A directory within ./condition1:
/IGV
File Description
condition1-mapped.sorted.bam Can be opened with IGV to view read mapping
condition1-mapped.sorted.bam.bai Required by IGV to view read mapping with .bam
-
TnSeqAnalysis2022.sh
usage: TnSeqAnalysis2022.sh [-i <#>] [-a <assembly>] [-o <output>] [-c <name>] [-x <#>] [-t <name>] [-y <#>] <pfx1> <pfx2> <pfx3> ... <pfxn>
Required parameters:
-i The number of the most represented sites to ignore
-a The name of the assembly you're using (PAO1 only so far)

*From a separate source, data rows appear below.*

-- ==== Sys2Proof/Syntax.lean ====
section
/-! DEFINITION. Syntax of the GZ9's steps: the Ulidor instruction forms (03 R60 to R74) and the machine's other
indivisible steps that the opcode table lists beside them. One constructor per row of the table. -/

namespace Sys2Proof

/-- Kind-00 extension word (R65): guard, rounding mode, `.SAT`, `.FTZ`, third source, scope. -/
structure E0 where
  gp : BitVec 7
  gn : Bool
  rm : BitVec 2
  sat : Bool
  ftz : Bool
  ts : BitVec 7
  scope : BitVec 3
  deriving DecidableEq, Repr

/-- Kind-10 extension word (R67): last-read marks. Its reserved bits [2:0] are zero in every well-formed word. -/
structure E2 where
  la : Bool
  lb : Bool
  lt : Bool
  xe1 : Bool
  xr1 : BitVec 7
  xe2 : Bool
  xr2 : BitVec 7
  deriving DecidableEq, Repr

/-- What stands round an issuing word: C and W (R60) and its extension words (R65). -/
structure Hdr where
  c : Bool
  w : Bool
  e0 : Option E0
  e1 : Option (BitVec 22)
  e2 : Option E2
  deriving DecidableEq, Repr

/-- No extension word, C = 0, W = 0. -/
def Hdr.plain : Hdr := { c := false, w := false, e0 := none, e1 := none, e2 := none }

-o The name for the output file
-c The name for the control condition
-x The number of replicates for the control condition
-t The name for the test condition
-y The number of replicates for the test condition
The required parameters must precede the prefixes to be joined, listed with the control conditions followed by the test conditions. See example below.
Example:
TnSeqAnalysis2022.sh -i 50 -a PAO1 -o Example -c control -x 2 -t test -y 2 C1 C2 T1 T2
Where the options above refer to the following:
-i 50 Ignore the 50 sites with the most reads.

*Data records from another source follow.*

-- ==== Sys2Proof/Machine/Num.lean ====
section
/-! DEFINITION. Number formats and arithmetic rules (02 R30 to R59): format codes, decoding, the one rounding
function, conversions, blocks and exact sums. Values are exact: a finite number is a sign, a natural and a power of
two. -/

namespace Sys2Proof.Machine

/-- The floating-point formats of R33. -/
inductive Fp where
  | fp64 | fp32 | fp16 | bf16 | e4m3 | e5m2 | e3m2 | e2m3 | e2m1
  deriving DecidableEq, Repr

/-- A format of R30. -/
inductive NumFmt where
  | fp (f : Fp)
  | int (signed : Bool) (width : Nat)
  deriving DecidableEq, Repr

/-- R30: the format a 5-bit code names; a reserved code names none. -/
def numFmt (c : Nat) : Option NumFmt :=
  match c with
  | 0 => some (.fp .fp64) | 1 => some (.fp .fp32) | 2 => some (.fp .fp16) | 3 => some (.fp .bf16)
  | 4 => some (.fp .e4m3) | 5 => some (.fp .e5m2) | 6 => some (.fp .e3m2) | 7 => some (.fp .e2m3)
  | 8 => some (.fp .e2m1)
  | 16 => some (.int true 8) | 17 => some (.int false 8) | 18 => some (.int true 4) | 19 => some (.int false 4)
  | 20 => some (.int true 16) | 21 => some (.int false 16) | 22 => some (.int true 32)
  | 23 => some (.int false 32) | 24 => some (.int true 64) | 25 => some (.int false 64)
  | _ => none

/-- Exponent bits, fraction bits and bias (R33). -/
def Fp.e : Fp → Nat
  | .fp64 => 11 | .fp32 => 8 | .fp16 => 5 | .bf16 => 8 | .e4m3 => 4 | .e5m2 => 5 | .e3m2 => 3 | .e2m3 => 2
  | .e2m1 => 2
def Fp.f : Fp → Nat
  | .fp64 => 52 | .fp32 => 23 | .fp16 => 10 | .bf16 => 7 | .e4m3 => 3 | .e5m2 => 2 | .e3m2 => 2 | .e2m3 => 3
  | .e2m1 => 1
def Fp.bias : Fp → Nat
  | .fp64 => 1023 | .fp32 => 127 | .fp16 => 15 | .bf16 => 127 | .e4m3 => 7 | .e5m2 => 15 | .e3m2 => 3
  | .e2m3 => 1 | .e2m1 => 1

/-- Bits of a code (R30). -/
def Fp.width (f : Fp) : Nat := 1 + f.e + f.f

/-- Has the format infinities (R33)? -/
def Fp.infs : Fp → Bool
  | .fp64 | .fp32 | .fp16 | .bf16 | .e5m2 => true
  | .e4m3 | .e3m2 | .e2m3 | .e2m1 => false

/-- Has the format NaNs (R33)? -/
def Fp.nans (f : Fp) : Bool := f.infs || f == .e4m3

/-- The code of the largest finite value, sign 0 (R33). -/
def Fp.largest : Fp → Nat
  | .fp64 => 0x7FEFFFFFFFFFFFFF | .fp32 => 0x7F7FFFFF | .fp16 => 0x7BFF | .bf16 => 0x7F7F | .e4m3 => 0x7E
  | .e5m2 => 0x7B | .e3m2 => 0x1F | .e2m3 => 0x1F | .e2m1 => 0x7

/-- The canonical NaN (R33, R36); a format without NaNs gives +0. -/
def Fp.cnan : Fp → Nat
  | .fp64 => 0x7FF8000000000000 | .fp32 => 0x7FC00000 | .fp16 => 0x7E00 | .bf16 => 0x7FC0 | .e4m3 => 0x7F
  | .e5m2 => 0x7E | .e3m2 => 0 | .e2m3 => 0 | .e2m1 => 0

/-- A code with a sign. -/
def Fp.signed (f : Fp) (neg : Bool) (c : Nat) : Nat := b2n neg * 2 ^ (f.e + f.f) + c

/-- The infinity of a format that has one. -/
def Fp.inf (f : Fp) (neg : Bool) : Nat := f.signed neg ((2 ^ f.e - 1) * 2 ^ f.f)

/-- A decoded value (R34): a NaN, an infinity, or (-1)^neg × m × 2^x. -/
inductive Fv where
  | nan (signalling : Bool)
  | inf (neg : Bool)
  | fin (neg : Bool) (m : Nat) (x : Int)
  deriving DecidableEq, Repr

/-- R33 to R35, R37, R39: the value of a code; bits above the width are ignored. E2M1's 0x8 decodes as -0 here; the
escape is dealt with by the block rules and by conversion. -/
def Fp.decode (f : Fp) (c : Nat) : Fv :=
  let c := c % 2 ^ f.width
  let neg := bit c (f.e + f.f)
  let E := fld c f.f f.e
  let T := c % 2 ^ f.f
  if f.infs && E == 2 ^ f.e - 1 then
    if T = 0 then .inf neg else .nan (T < 2 ^ (f.f - 1))
  else if f == .e4m3 && E == 15 && T == 7 then .nan false
  else if E = 0 then .fin neg T (1 - (f.bias : Int) - f.f)
  else .fin neg (2 ^ f.f + T) ((E : Int) - f.bias - f.f)

/-- The fsr flags of R15. -/
def fIV : Nat := 1
def fDZ : Nat := 2
def fOF : Nat := 4
def fUF : Nat := 8
def fIX : Nat := 16

/-- Rounding modes (R40). -/
inductive Rm where
  | rn | rz | ru | rd
  deriving DecidableEq, Repr
def Rm.of (c : Nat) : Rm := match c with | 0 => .rn | 1 => .rz | 2 => .ru | _ => .rd

/-- Does a quotient `q` with remainder `r` of `2^sh` round away from zero (R40)? -/
def roundUp (mode : Rm) (neg : Bool) (q r sh : Nat) : Bool :=
  match mode with
  | .rn => 2 * r > 2 ^ sh || (2 * r == 2 ^ sh && q % 2 == 1)
  | .rz => false
  | .ru => r != 0 && !neg
  | .rd => r != 0 && neg

/-- What R43 gives on overflow. -/
def overflowCode (f : Fp) (mode : Rm) (sat neg : Bool) : Nat :=
  let big := f.signed neg f.largest
  let away := if f == .e4m3 then f.cnan else f.inf neg
  if sat || !f.nans then big
  else match mode with
    | .rn => away
    | .rz => big
    | .ru => if neg then big else away
    | .rd => if neg then away else big

/-- An exact result before rounding. `num neg m x sticky` lies strictly between m × 2^x and (m + 1) × 2^x when
`sticky`, else is m × 2^x; it is not zero. -/
inductive Ex where
  | nan
  | inf (neg : Bool)
  | zero (neg : Bool)
  | num (neg : Bool) (m : Nat) (x : Int) (sticky : Bool)
  deriving DecidableEq, Repr

/-- R41, R43, R44 on a nonzero magnitude m × 2^x: the code and the flags. -/
def roundMag (f : Fp) (mode : Rm) (sat ftz neg : Bool) (m : Nat) (x : Int) : Nat × Nat :=
  let emin : Int := 1 - (f.bias : Int)
  let top : Int := x + (Nat.log2 m : Int)
  let g : Int := (if top < emin then emin else top) - f.f
  let sh := (g - x).toNat
  let q := if x ≥ g then m * 2 ^ (x - g).toNat else m / 2 ^ sh
  let r := if x ≥ g then 0 else m % 2 ^ sh
  let q' := q + b2n (roundUp mode neg q r sh)
  let ix := r != 0
  if q' < 2 ^ f.f then
    if ftz then (if f == .e2m1 then 0 else f.signed neg 0, fUF ||| fIX)
    else (if q' = 0 && f == .e2m1 then 0 else f.signed neg q', if ix then fUF ||| fIX else 0)
  else
    let c := (q', g)
    let c := if c.1 ≥ 2 ^ (f.f + 1) then (c.1 / 2, c.2 + 1) else c
    let code := ((c.2 + f.f + f.bias).toNat) * 2 ^ f.f + (c.1 - 2 ^ f.f)
    if code > f.largest then (overflowCode f mode sat neg, fOF ||| fIX)
    else (f.signed neg code, if ix then fIX else 0)

/-- `round(x, mode, F)` of R41 with `.SAT` and `.FTZ`: the code and the flags. -/
def roundTo (f : Fp) (mode : Rm) (sat ftz : Bool) (r : Ex) : Nat × Nat :=
  match r with
  | .nan => (f.cnan, if f.nans then 0 else fIV)
  | .inf neg => if sat || !f.infs then (f.signed neg f.largest, 0) else (f.inf neg, 0)
  | .zero neg => (if f == .e2m1 then 0 else f.signed neg 0, 0)
  | .num neg m x st =>
    if m = 0 && !st then (if f == .e2m1 then 0 else f.signed neg 0, 0)
    else roundMag f mode sat ftz neg (if st then (2 * m + 1) * 2 else m) (if st then x - 2 else x)

/-- R44: a subnormal operand of `.FTZ` reads as a zero of its sign. -/
def ftzIn (f : Fp) (ftz : Bool) (v : Fv) : Fv :=
  match v with
  | .fin neg m x =>
    if ftz && (f == .fp64 || f == .fp32 || f == .fp16 || f == .bf16) && m < 2 ^ f.f then .fin neg 0 x
    else .fin neg m x
  | v => v

/-- The operand of a conversion (R46, R122): one between equal formats reads a subnormal as zero under `.FTZ` in every
format. -/
def convIn (src dst : Fp) (ftz : Bool) (v : Fv) : Fv :=
  match v with
  | .fin neg m x => if ftz && src == dst && m < 2 ^ src.f then .fin neg 0 x else ftzIn src ftz (.fin neg m x)
  | v => v

/-- Is the value a signalling NaN (R35)? -/
def Fv.snan : Fv → Bool
  | .nan s => s
  | _ => false
def Fv.isNan : Fv → Bool
  | .nan _ => true
  | _ => false
def Fv.isZero : Fv → Bool
  | .fin _ m _ => m == 0
  | _ => false
def Fv.isInf : Fv → Bool
  | .inf _ => true
  | _ => false
def Fv.neg : Fv → Bool
  | .nan _ => false
  | .inf n => n
  | .fin n _ _ => n

/-- A finite value as an exact result. -/
def Fv.ex : Fv → Ex
  | .nan _ => .nan
  | .inf n => .inf n
  | .fin n m x => if m = 0 then .zero n else .num n m x false

/-- The exact product of two values that are not NaN; an infinity times zero is `none`. -/
def mulFv (a b : Fv) : Option Fv :=
  let n := a.neg != b.neg
  match a, b with
  | .fin _ m x, .fin _ m' x' => some (.fin n (m * m') (x + x'))
  | _, _ => if a.isZero || b.isZero then none else some (.inf n)

/-- An integer times a power of two, at a smaller power. -/
def scaleTo (m : Nat) (x lo : Int) : Nat := m * 2 ^ (x - lo).toNat

/-- The exact sum of finite terms, at the least exponent among them. -/
def sumFin (ts : List (Bool × Nat × Int)) : Int × Int :=
  let lo := ts.foldl (fun a t => if t.2.2 < a then t.2.2 else a) (match ts with | [] => 0 | t :: _ => t.2.2)
  (ts.foldl (fun a t => let v := (scaleTo t.2.1 t.2.2 lo : Int); if t.1 then a - v else a + v) 0, lo)

/-- The finite terms of a list. -/
def finTerms (ts : List Fv) : List (Bool × Nat × Int) :=
  ts.filterMap fun v => match v with | .fin n m x => some (n, m, x) | _ => none

/-- The exact sum of terms none of which is a NaN, with R42's zero; opposite infinities give `nan`. -/
def sumEx (mode : Rm) (ts : List Fv) : Ex :=
  if ts.any (fun v => v == .inf true) then
    if ts.any (fun v => v == .inf false) then .nan else .inf true
  else if ts.any (fun v => v == .inf false) then .inf false
  else
    let f := finTerms ts
    let (s, lo) := sumFin f
    if s = 0 then
      if f.all (fun t => t.1 && t.2.1 == 0) then .zero true
      else if f.all (fun t => !t.1 && t.2.1 == 0) then .zero false
      else .zero (mode == .rd)
    else .num (s < 0) s.natAbs lo false

/-- FADD's rule (R41 to R45): code and flags. -/
def fpAdd (f : Fp) (mode : Rm) (sat ftz : Bool) (a b : Nat) : Nat × Nat :=
  let a := ftzIn f ftz (f.decode a)
  let b := ftzIn f ftz (f.decode b)
  if a.isNan || b.isNan then (f.cnan, if a.snan || b.snan then fIV else 0)
  else match sumEx mode [a, b] with
    | .nan => (f.cnan, fIV)
    | r => roundTo f mode sat ftz r

/-- FMUL's rule. -/
def fpMul (f : Fp) (mode : Rm) (sat ftz : Bool) (a b : Nat) : Nat × Nat :=
  let a := ftzIn f ftz (f.decode a)
  let b := ftzIn f ftz (f.decode b)
  if a.isNan || b.isNan then (f.cnan, if a.snan || b.snan then fIV else 0)
  else match mulFv a b with
    | none => (f.cnan, fIV)
    | some p => roundTo f mode sat ftz p.ex

/-- FFMA's rule: one rounding of a × b + c. -/
def fpFma (f : Fp) (mode : Rm) (sat ftz : Bool) (a b c : Nat) : Nat × Nat :=
  let a := ftzIn f ftz (f.decode a)
  let b := ftzIn f ftz (f.decode b)
  let c := ftzIn f ftz (f.decode c)
  let sig := a.snan || b.snan || c.snan
  if a.isNan || b.isNan then (f.cnan, if sig then fIV else 0)
  else match mulFv a b with
    | none => (f.cnan, fIV)
    | some p =>
      if c.isNan then (f.cnan, if sig then fIV else 0)
      else match sumEx mode [p, c] with
        | .nan => (f.cnan, fIV)
        | r => roundTo f mode sat ftz r

/-- Strictly less, for values that are not NaN; zeros are equal. -/
def fvLt (a b : Fv) : Bool :=
  match a, b with
  | .inf n, .inf n' => n && !n'
  | .inf n, _ => n
  | _, .inf n => !n
  | .fin n m x, .fin n' m' x' => (sumFin [(n, m, x), (!n', m', x')]).1 < 0
  | _, _ => false

/-- Equal, for values that are not NaN. -/
def fvEq (a b : Fv) : Bool := !fvLt a b && !fvLt b a

/-- The magnitude of a value. -/
def Fv.abs : Fv → Fv
  | .inf _ => .inf false
  | .fin _ m x => .fin false m x
  | v => v

/-- m × 2^x rounded to an integer (R40, R48): the integer and whether it changed. -/
def roundInt (mode : Rm) (neg : Bool) (m : Nat) (x : Int) : Int × Bool :=
  if x ≥ 0 then
    let v : Int := m * 2 ^ x.toNat
    (if neg then -v else v, false)
  else
    let sh := (-x).toNat
    let q := m / 2 ^ sh
    let r := m % 2 ^ sh
    let v : Int := q + b2n (roundUp mode neg q r sh)
    (if neg then -v else v, r != 0)

/-- The least and greatest values of an integer format (R31). -/
def intMin (sg : Bool) (w : Nat) : Int := if sg then -(2 : Int) ^ (w - 1) else 0
def intMax (sg : Bool) (w : Nat) : Int := if sg then (2 : Int) ^ (w - 1) - 1 else (2 : Int) ^ w - 1

/-- `sat(x, F)` (R32). -/
def satI (sg : Bool) (w : Nat) (x : Int) : Int :=
  if x < intMin sg w then intMin sg w else if x > intMax sg w then intMax sg w else x

/-- The value of an integer code (R31, R39). -/
def intVal (sg : Bool) (w c : Nat) : Int := if sg then sval w c else ((c % 2 ^ w : Nat) : Int)

/-- The bits of a result in its register or pair (R39): N and floating codes zero-extended, S sign-extended. -/
def intBits (w : Nat) (v : Int) : Nat := wrapI (if w = 64 then 64 else 32) v

/-- R46, R47, R49, R48: conversion between formats (`CVT`, R122): the bits of R39 and the flags. -/
def convert (dst src : NumFmt) (mode : Rm) (sat ftz : Bool) (c : Nat) : Nat × Nat :=
  match src, dst with
  | .fp s, .fp d =>
    if s == .e2m1 && c % 16 == 8 then (d.cnan, fIV)
    else match convIn s d ftz (s.decode c) with
      | .nan sig => (d.cnan, if sig || !d.nans then fIV else 0)
      | .inf n =>
        if sat then (d.signed n d.largest, 0)
        else if d.infs then (d.inf n, 0)
        else if d == .e4m3 then (d.cnan, fIV)
        else (d.signed n d.largest, fIV)
      | .fin n m x => roundTo d mode sat ftz (Fv.fin n m x).ex
  | .fp s, .int sg w =>
    if s == .e2m1 && c % 16 == 8 then (0, fIV)
    else match ftzIn s ftz (s.decode c) with
      | .nan _ => (0, fIV)
      | .inf n => (intBits w (if n then intMin sg w else intMax sg w), fIV)
      | .fin n m x =>
        let (v, ix) := roundInt mode n m x
        if v < intMin sg w then (intBits w (intMin sg w), fIV)
        else if v > intMax sg w then (intBits w (intMax sg w), fIV)
        else (intBits w v, if ix then fIX else 0)
  | .int sg w, .fp d =>
    let v := intVal sg w c
    roundTo d mode sat ftz (if v = 0 then .zero false else .num (v < 0) v.natAbs 0 false)
  | .int sg w, .int sg' w' =>
    let v := intVal sg w c
    let y := if sat then satI sg' w' v else (if sg' then sval w' (wrapI w' v) else (wrapI w' v : Nat))
    (intBits w' y, 0)

/-- R52: scalevalue of an S9 code as m × 2^x. -/
def scaleVal (c : Nat) : Nat × Int := (2 + c % 2, (c / 2 : Int) - 128)

/-- One block in decoded form. -/
structure BlockHdr where
  scale : Nat
  ocnt : Nat
  rsv : Nat
  deriving DecidableEq, Repr
def blockHdr (h : Nat) : BlockHdr := ⟨h % 512, fld h 9 3, fld h 12 4⟩

/-- R55. -/
def illFormed (f : Fp) (h : Nat) (codes : List Nat) : Bool :=
  let b := blockHdr h
  b.rsv != 0 || (f != .e2m1 && b.ocnt != 0) ||
    (f == .e2m1 && (codes.filter (fun c => c % 16 == 8)).length != b.ocnt)

/-- A finite value times a scale. -/
def timesScale (v : Fv) (sc : Nat) : Fv :=
  match v with
  | .fin n m x => let (k, y) := scaleVal sc; .fin n (m * k) (x + y)
  | v => v

/-- R54: the values of the elements of a well-formed block; `outs` are the halfwords of its slot and `j` counts the
escapes met so far. -/
def blockValsFrom (f : Fp) (scale : Nat) (outs : List Nat) (j : Nat) : List Nat → List Fv
  | [] => []
  | c :: cs =>
    let esc := f == .e2m1 && c % 16 == 8
    let v :=
      if scale = 0x1FF then Fv.nan false
      else if esc then Fp.bf16.decode (outs.getD j 0)
      else if scale = 0 then Fv.fin false 0 0
      else timesScale (f.decode c) scale
    v :: blockValsFrom f scale outs (if esc then j + 1 else j) cs
def blockVals (f : Fp) (h : Nat) (outs codes : List Nat) : List Fv := blockValsFrom f (h % 512) outs 0 codes

/-- R57 on one group: acc := round(acc + exact, mode, accumulator format), and the flags. Beside a quiet NaN, infinities of both
signs raise IV still (log entry 43). -/
def dotRound (f : Fp) (mode : Rm) (acc : Fv) (prs : List (Fv × Fv)) : Nat × Nat :=
  let sig := prs.any fun p => p.1.snan || p.2.snan
  let nanOp := acc.isNan || prs.any fun p => p.1.isNan || p.2.isNan
  let fine := prs.filter fun p => !p.1.isNan && !p.2.isNan
  let prods := fine.map fun p => mulFv p.1 p.2
  let bad := prods.any (· == none)
  let terms := prods.filterMap id ++ (if acc.isNan then [] else [acc])
  let r := sumEx mode terms
  let iv := sig || bad || r == .nan
  if nanOp || bad || r == .nan then (f.cnan, if iv then fIV else 0)
  else roundTo f mode false false r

-a PAO1 Use PAO1 gene annotations.
-o Example All output files will have a prefix, “Example…”.
-c control The name of the control condition is “control”
-x 2 There are two replicates of the control.
-t test The name of the test condition is “test”.
-y 2 There are 2 replicates of the test.
C1 C2 T1 T2 The files to be analyzed were produced by separate TnSeq4.sh analysis of C1_R1_001.fastq, C2_R1_001.fastq, T1_R1_001.fastq, and T2_R1_001.fastq.
After running the TnSeqAnalysis2022.sh, you can look at the output files on your computer to see your results.